WHAT IS EXPECTED: Copy out exactly the lines below that run from the one holding "extract_lets d2 lead pool d3 d4" to the one holding "[List.length_cons, pow_succ]; ring", keeping both of those lines and no others.
□ □ □ □ □ □ □
theorem feedCell_below {d d1 : Dev} {w cell : Octets} (hr : (d.stompFeed 0 w).receiveCell 0 w = (d1, some cell)) (ht : beAt cell 0 1 = 1)
    (hh : d1.headsGroup = false) (hl : d1.lone = true) (h1 : d1.dlinkUp 1 = false) (h2 : d1.dlinkUp 2 = false) (h0 : 0 < beAt cell 12 4 % 65536)
    (h64 : beAt cell 12 4 % 65536 ≤ 64) : d.feedCell 0 w =
      d1.writeFeeds (beAt ((cell.drop 16).take (cell.length - 20)) 0 8) (beAt cell 12 4 / 65536) (beAt cell 12 4 % 65536)
        ((cell.drop 16).take (cell.length - 20)) := by
  have hlinks : d1.feedLinks 0 = [1, 2] := by rw [feedLinks, if_pos rfl, branchLinks, hl]; rfl
  unfold feedCell
  rw [hr]
  dsimp only
  rw [if_neg (by rw [ht, hh]; simp), hlinks, List.foldl_cons, forwardCell, sendCell_down h1, List.foldl_cons, forwardCell, sendCell_down h2,
    List.foldl_nil, if_neg (by omega)]

/-! ### TICK, CALENDAR and CONTROL cells (R87, R434) -/

theorem isLead_standby {d : Dev} (h : d.nat Reg.pairState = 6) : d.isLead = false := by
  rw [isLead, h]
  rfl

/-- A tick frame at a standby in state 6 ends DP's silence, and changes no more of the pair. -/
theorem tickFrame_pair {d : Dev} (hl : d.lone = false) (hp : d.nat Reg.pairState = 6) (f : TickFrame) :
    (d.tickFrame f).pair = { d.pair with lastFrame := some f.tick, silent := false } := by
  have fold : ∀ (l : List (Nat × Nat × List Nat)) (e : Dev), (l.foldl (fun d (x : Nat × Nat × List Nat) =>
      if d.nat Reg.tdmRole x.1 = 0 then d.tdmFromLead x.1 x.2.1 x.2.2 else d) e).pair = e.pair ∧ (l.foldl (fun d (x : Nat × Nat × List Nat) =>
      if d.nat Reg.tdmRole x.1 = 0 then d.tdmFromLead x.1 x.2.1 x.2.2 else d) e).regs = e.regs := by
    intro l
    induction l with
    | nil => exact fun _ => ⟨rfl, rfl⟩
    | cons x t ih =>
      intro e
      obtain ⟨hpair, hregs⟩ := ih (if e.nat Reg.tdmRole x.1 = 0 then e.tdmFromLead x.1 x.2.1 x.2.2 else e)
      refine ⟨hpair.trans ?_, hregs.trans ?_⟩ <;> split <;> rfl
  unfold tickFrame
  rw [if_neg (by rw [hl, isLead_standby hp]; simp)]
  extract_lets d2 lead pool d3 d4
  obtain ⟨hpair, hregs⟩ := fold f.tdm d3
  rw [if_neg (by rw [show d4.nat Reg.pairState = 6 from (nat_congr hregs _ _ _).trans hp]; simp)]
  exact hpair

/-- A cancelled copy of another coordinator's entry is gone. -/
theorem calMessage_cancel {d : Dev} (hl : d.lone = true) (slot : Nat) :
    (d.calMessage false (.cancel slot)).entryAt (foreignSlot slot) = none ∧ (d.calMessage false (.cancel slot)).regs = d.regs := by
  unfold calMessage
  dsimp only
  rw [if_neg Bool.false_ne_true, tellStandby_none _ d (.inl hl), show slotHere false slot = foreignSlot slot from rfl]
  cases he : d.entryAt (foreignSlot slot) with
  | none => exact ⟨he, rfl⟩
  | some e => exact ⟨nget?_nerase_same _ _, rfl⟩

/-! ### The lead's counters (R68, R434) -/

/-- A big-endian number fits its octets. -/
theorem fromBE_lt (l : Octets) : fromBE l < 256 ^ l.length := by
  have fold : ∀ (l : Octets) (a : Nat), l.foldl (fun a b => a * 256 + b.toNat) a < (a + 1) * 256 ^ l.length := by
    intro l
    induction l with
    | nil => intro a; simp
    | cons b t ih =>
      intro a
      have hb : a * 256 + b.toNat + 1 ≤ (a + 1) * 256 := by have := b.isLt; omega
      calc (b :: t).foldl (fun a b => a * 256 + b.toNat) a
        _ < (a * 256 + b.toNat + 1) * 256 ^ t.length := ih _
        _ ≤ (a + 1) * 256 * 256 ^ t.length := Nat.mul_le_mul_right _ hb
        _ = (a + 1) * 256 ^ (b :: t).length := by rw [List.length_cons, pow_succ]; ring
  simpa [fromBE] using fold l 0

theorem beAt_lt (l : Octets) (off n : Nat) : beAt l off n < 256 ^ n :=
  (fromBE_lt _).trans_le (Nat.pow_le_pow_right (by decide) (List.length_take_le _ _))

/-- The entries of the lead's counters beside ConfigEpoch and JournalSeq. -/
def seedKeys : List Nat :=
  Reg.canFreshnessTx.key :: (((List.range 16).map fun i => Reg.mapLastSequence.key i) ++ (List.range 127).map fun i => Reg.canFreshnessRx.key i)

theorem keepsRegs_keep {ks : List Nat} {a b : Dev} (h : KeepsRegs ks a b) (r : Row) (i : Nat) : KeepsRegs ks a (b.keep r i) := h.of_regs rfl

/-- ConfigEpoch and JournalSeq as the lead gives them. -/
def takenEpoch (body : Octets) (d : Dev) : Dev := ((d.setNat Reg.configEpoch (beAt body 0 4)).keep Reg.configEpoch).setJournal (beAt body 4 4)

theorem takeCounters_keepsRegs (body : Octets) (d : Dev) : KeepsRegs seedKeys (d.takenEpoch body) (d.takeCounters body) := by
  unfold takeCounters
  extract_lets d1 d2 d3
  have h2 : KeepsRegs seedKeys d1 d2 := keepsRegs_keep ((KeepsRegs.refl _ d1).setNat Reg.canFreshnessTx _ 0 0 (.head _)) _ _
  have h3 : KeepsRegs seedKeys d1 d3 := h2.foldl fun e i hi => by
    have hk : Reg.mapLastSequence.key i ∈ seedKeys := .tail _ (List.mem_append_left _ (List.mem_map_of_mem hi))
    exact ((KeepsRegs.refl _ e).setNat Reg.mapLastSequence _ i 0 hk).of_regs rfl
  exact h3.foldl fun e i hi => by
    have hk : Reg.canFreshnessRx.key i ∈ seedKeys := .tail _ (List.mem_append_right _ (List.mem_map_of_mem hi))
    exact keepsRegs_keep ((KeepsRegs.refl _ e).setNat Reg.canFreshnessRx _ i 0 hk) _ _

theorem takenEpoch_spec (body : Octets) (d : Dev) :
    (d.takenEpoch body).nat Reg.configEpoch = beAt body 0 4 ∧ (d.takenEpoch body).nat Reg.journalSeq = beAt body 4 4 := by
  rw [takenEpoch, setJournal, nat_congr (keep_regs _ _ _ _), nat_congr (keep_regs _ _ _ _), nat_setNat_same,
    nat_setNat_ne _ _ _ _ _ _ _ _ (by decide), nat_congr (keep_regs _ _ _ _), nat_setNat_same]
  exact ⟨rfl, Nat.mod_eq_of_lt (beAt_lt body 4 4)⟩

theorem takeCounters_spec {d e : Dev} {body : Octets} (h : d.takeCounters body = e) :
    e.nat Reg.configEpoch = beAt body 0 4 ∧ e.nat Reg.journalSeq = beAt body 4 4 := by
  have hkeep := h ▸ takeCounters_keepsRegs body d
  rw [hkeep.nat _ _ _ (by decide) (by decide), hkeep.nat _ _ _ (by decide) (by decide)]
  exact takenEpoch_spec body d

/-! ### CREDIT and REPLAY cells (R462, R463) -/

/-- Credits returned, up to the initial ones. -/
def returned (cell : Octets) (credits : List Nat) : List Nat :=
  credits.zipIdx.map fun x => min (lget 0 [1024, 256, 512] x.2) (x.1 + beAt cell (16 + 2 * x.2) 2)

theorem returned_lget (cell : Octets) {credits : List Nat} (h : credits.length = 3) {v : Nat} (hv : v < 3) :
    lget 0 (returned cell credits) v = min (lget 0 [1024, 256, 512] v) (lget 0 credits v + beAt cell (16 + 2 * v) 2) := by
  have hv' : v < credits.length := by omega
  simp [lget, returned, List.getD_eq_getElem?_getD, hv']

/-- A CREDIT cell on a link with nothing waiting returns credits and no more. -/
theorem creditCell_returns {d d1 : Dev} {k : Nat} {w cell : Octets} (hk : k < 3) (hr : d.receiveCell k w = (d1, some cell)) (ht : beAt cell 0 1 = 9)
    (hw : (d1.dlink k).waiting = []) : d.creditCell k w = d1.setDlink k fun l => { l with credits := returned cell l.credits } := by
  have hnone : ((d1.setDlink k fun l => { l with credits := returned cell l.credits }).dlink k).waiting.length = 0 := by
    rw [setDlink_field hk DradaLink.waiting (by intro; rfl) d1, hw]
    rfl
  unfold creditCell
  rw [hr]
  dsimp only
  rw [if_neg (not_not_intro ht)]
  change drainCells k ((d1.setDlink k fun l => { l with credits := returned cell l.credits }).dlink k).waiting.length _ = _
  rw [hnone]
  rfl

/-- One cell kept that a REPLAY cell names, or names a forerunner of, is sent again. -/
theorem replayCell_single {d d1 : Dev} {k seq : Nat} {w cell again : Octets} (hr : d.receiveCell k w = (d1, some cell)) (ht : beAt cell 0 1 = 10)
    (ha : (d1.dlink k).replay = [(seq, again)]) (hs : (seq + 65536 - beAt cell 12 4 % 65536) % 65536 < 32768) :
    d.replayCell k w = ((d1.bump Reg.dradaReplays k).logCorrected (0xC00 + k) 0x8100 k).emit (.cell k (beAt again 0 1)
      (d1.laneCell k (beAt again 2 1 % 4) seq again)) := by
  unfold replayCell
  rw [hr]
  dsimp only
  rw [if_neg (not_not_intro ht), ha, List.reverse_singleton, List.filter_cons_of_pos (by simpa using hs), List.filter_nil]
  rfl

theorem replayCell_spec {d d1 e : Dev} {k seq : Nat} {w cell again : Octets} (hk : k < 3) (hr : d.receiveCell k w = (d1, some cell))
    (ht : beAt cell 0 1 = 10) (ha : (d1.dlink k).replay = [(seq, again)]) (hs : (seq + 65536 - beAt cell 12 4 % 65536) % 65536 < 32768)
    (hm : d1.flag Reg.dradaMacsec k = false) (he : d.replayCell k w = e) :
    e.nat Reg.dradaReplays k = (d1.nat Reg.dradaReplays k + 1) % 2 ^ 32 ∧
      e.out = .cell k (beAt again 0 1) (onLane (beAt again 2 1 % 4) again) :: d1.out := by
  have htold := told_logCorrected (0xC00 + k) 0x8100 k (d1.bump Reg.dradaReplays k)
  rw [replayCell_single hr ht ha hs] at he
  subst he
  refine ⟨?_, ?_⟩
  · rw [nat_congr (emit_regs _ _), htold.nat _ _ _ ((by decide : ∀ k < 3, Reg.dradaReplays.key k ∉ tellKeys) k hk), nat_bump_same]
    rfl
  · rw [emit_out, laneCell, hm, htold.out, bump_out]
    rfl

/-! ### The link's timers (R462, R469) -/

/-- Freed credits that go back: none is left, and the moment is noted. -/
def creditsGiven (k : Nat) (f : List Nat) (d : Dev) : Dev :=
  d.setDlink k fun l => { l with freed := List.zipWith (· - ·) l.freed f, returnedAt := d.clock }

/-- A CREDIT cell needs no credit itself. -/
theorem sendCell_credit {k : Nat} {d : Dev} (h : d.dlinkUp k = true) (dest arg : Nat) (payload : Octets) :
    ∃ cell, d.sendCell k .credit dest arg payload = d.launchCell k 3 CellType.credit.code cell := by
  unfold sendCell
  rw [if_neg (by rw [h]; simp)]
  exact ⟨_, if_neg (fun h => absurd h.1 (by decide))⟩

/-- Unreturned credits go back in one CREDIT cell. -/
theorem creditTimer_returns {d : Dev} {k a b c : Nat} (hup : d.nat Reg.dradaLinkState k = 2) (hp : d.perturb.credits = [])
    (hf : (d.dlink k).freed = [a, b, c]) (hn : a ≠ 0 ∨ b ≠ 0 ∨ c ≠ 0) (hr : d.Reaches ((d.dlink k).returnedAt + usCycles 1)) :
    ∃ cell, d.creditTimer k =
      ((d.advanceTo ((d.dlink k).returnedAt + usCycles 1)).creditsGiven k [a, b, c]).launchCell k 3 CellType.credit.code cell := by
  have hlink : d.dlinkUp k = true := beq_iff_eq.2 hup
  unfold creditTimer
  rw [if_neg (by rw [hlink]; simp), onDue_eq _ _ _ hr]
  generalize ht : d.advanceTo ((d.dlink k).returnedAt + usCycles 1) = t
  have hfreed : (t.dlink k).freed = [a, b, c] := by rw [← ht, dlink, advanceTo_drada]; exact hf
  have hcredits : t.perturb.credits = [] := by rw [← ht, advanceTo_perturb, hp]
  have hup' : (t.creditsGiven k [a, b, c]).dlinkUp k = true := by
    rw [dlinkUp, nat_congr (show (t.creditsGiven k [a, b, c]).regs = d.regs by rw [creditsGiven, setDlink_regs, ← ht, advanceTo_regs])]
    exact hlink
  obtain ⟨cell, hcell⟩ := sendCell_credit hup' 0xFFFF 0 ([a, b, c].flatMap (toBE 2))
  refine ⟨cell, ?_⟩
  rw [← hcell]
  unfold returnCredits
  simp only [hcredits, nget?_nil, hfreed, lget, List.getD_cons_zero, List.getD_cons_succ]
  rw [if_neg (by simp; omega)]
  rfl

theorem creditTimer_spec {d e : Dev} {k a b c : Nat} (hk : k < 3) (hup : d.nat Reg.dradaLinkState k = 2) (hp : d.perturb.credits = [])
    (hf : (d.dlink k).freed = [a, b, c]) (hn : a ≠ 0 ∨ b ≠ 0 ∨ c ≠ 0) (hr : d.Reaches ((d.dlink k).returnedAt + usCycles 1)) (he : d.creditTimer k = e) :
    (e.dlink k).freed = [0, 0, 0] ∧ (e.dlink k).returnedAt = e.clock ∧ e.out.length = d.out.length + 1 ∧ e.regs = d.regs := by
  obtain ⟨cell, hcell⟩ := creditTimer_returns hup hp hf hn hr
  rw [hcell] at he
  subst he
  refine ⟨?_, ?_, ?_, (launchCell_regs _ _ _ _ _).trans (advanceTo_regs _ _)⟩
  · rw [launchCell_field hk DradaLink.freed (by intros; rfl), creditsGiven, setDlink_dlink_same _ _ _ hk, dlink, advanceTo_drada, ← dlink, hf]
    simp
  · rw [launchCell_field hk DradaLink.returnedAt (by intros; rfl), creditsGiven, setDlink_dlink_same _ _ _ hk]
    rfl
  · show (Out.cell _ _ _ :: (d.advanceTo _).out).length = _
    rw [advanceTo_out, List.length_cons]

/-- A missing feed value below the head of a module without a pair counts. -/
theorem feedLate_counts {d e : Dev} {k date : Nat} (hk : k < 3) (hb : d.belowHead = true) (hp : d.nat Reg.pairState = 0) (he : d.feedLate k date = e) :
    e.nat Reg.dradaFeedLate k = (d.nat Reg.dradaFeedLate k + 1) % 2 ^ 32 ∧ d.KeepsRegs [Reg.dradaFeedLate.key k] e := by
  have htold := told_noticeOnce (0x81070000 + k) 0x8107 k (d.bump Reg.dradaFeedLate k)
  have hkeep : d.KeepsRegs [Reg.dradaFeedLate.key k] (d.bump Reg.dradaFeedLate k) := (KeepsRegs.refl _ d).bump _ _ _ (.head _)
  unfold feedLate at he
  rw [if_neg (by rw [hb]; simp)] at he
  extract_lets d1 d2 at he
  have hstate : d2.nat Reg.pairState = 0 := by
    rw [nat_congr (setPair_regs _ _), (hkeep.told htold).nat _ _ _ (by simp only [pairState_key, dradaFeedLate_key, List.mem_singleton]; omega) (by decide), hp]
  rw [if_neg (by rw [hstate]; simp)] at he
  subst he
  refine ⟨?_, (hkeep.told htold).of_regs (setPair_regs _ _)⟩
  rw [nat_congr (setPair_regs _ _), htold.nat _ _ _ ((by decide : ∀ k < 3, Reg.dradaFeedLate.key k ∉ tellKeys) k hk), nat_bump_same]
  rfl

end Dev

/-- DRADA_CONTROL_CELL completes with its effect. -/
theorem controlCell_completes {s : State} {k : Nat} {w : Octets} {P : Dev → Prop} (ha : s.dev.answers = true)
    (hp : P (s.dev.controlCell s.mem k w)) : Completes (.dradaControlCell k w) s P := ⟨_, if_pos ha, rfl, rfl, hp⟩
□ □ □ □ □ □ □
RESULT OF THE TASK:
  extract_lets d2 lead pool d3 d4
  obtain ⟨hpair, hregs⟩ := fold f.tdm d3
  rw [if_neg (by rw [show d4.nat Reg.pairState = 6 from (nat_congr hregs _ _ _).trans hp]; simp)]
  exact hpair

/-- A cancelled copy of another coordinator's entry is gone. -/
theorem calMessage_cancel {d : Dev} (hl : d.lone = true) (slot : Nat) :
    (d.calMessage false (.cancel slot)).entryAt (foreignSlot slot) = none ∧ (d.calMessage false (.cancel slot)).regs = d.regs := by
  unfold calMessage
  dsimp only
  rw [if_neg Bool.false_ne_true, tellStandby_none _ d (.inl hl), show slotHere false slot = foreignSlot slot from rfl]
  cases he : d.entryAt (foreignSlot slot) with
  | none => exact ⟨he, rfl⟩
  | some e => exact ⟨nget?_nerase_same _ _, rfl⟩

/-! ### The lead's counters (R68, R434) -/

/-- A big-endian number fits its octets. -/
theorem fromBE_lt (l : Octets) : fromBE l < 256 ^ l.length := by
  have fold : ∀ (l : Octets) (a : Nat), l.foldl (fun a b => a * 256 + b.toNat) a < (a + 1) * 256 ^ l.length := by
    intro l
    induction l with
    | nil => intro a; simp
    | cons b t ih =>
      intro a
      have hb : a * 256 + b.toNat + 1 ≤ (a + 1) * 256 := by have := b.isLt; omega
      calc (b :: t).foldl (fun a b => a * 256 + b.toNat) a
        _ < (a * 256 + b.toNat + 1) * 256 ^ t.length := ih _
        _ ≤ (a + 1) * 256 * 256 ^ t.length := Nat.mul_le_mul_right _ hb
        _ = (a + 1) * 256 ^ (b :: t).length := by rw [List.length_cons, pow_succ]; ring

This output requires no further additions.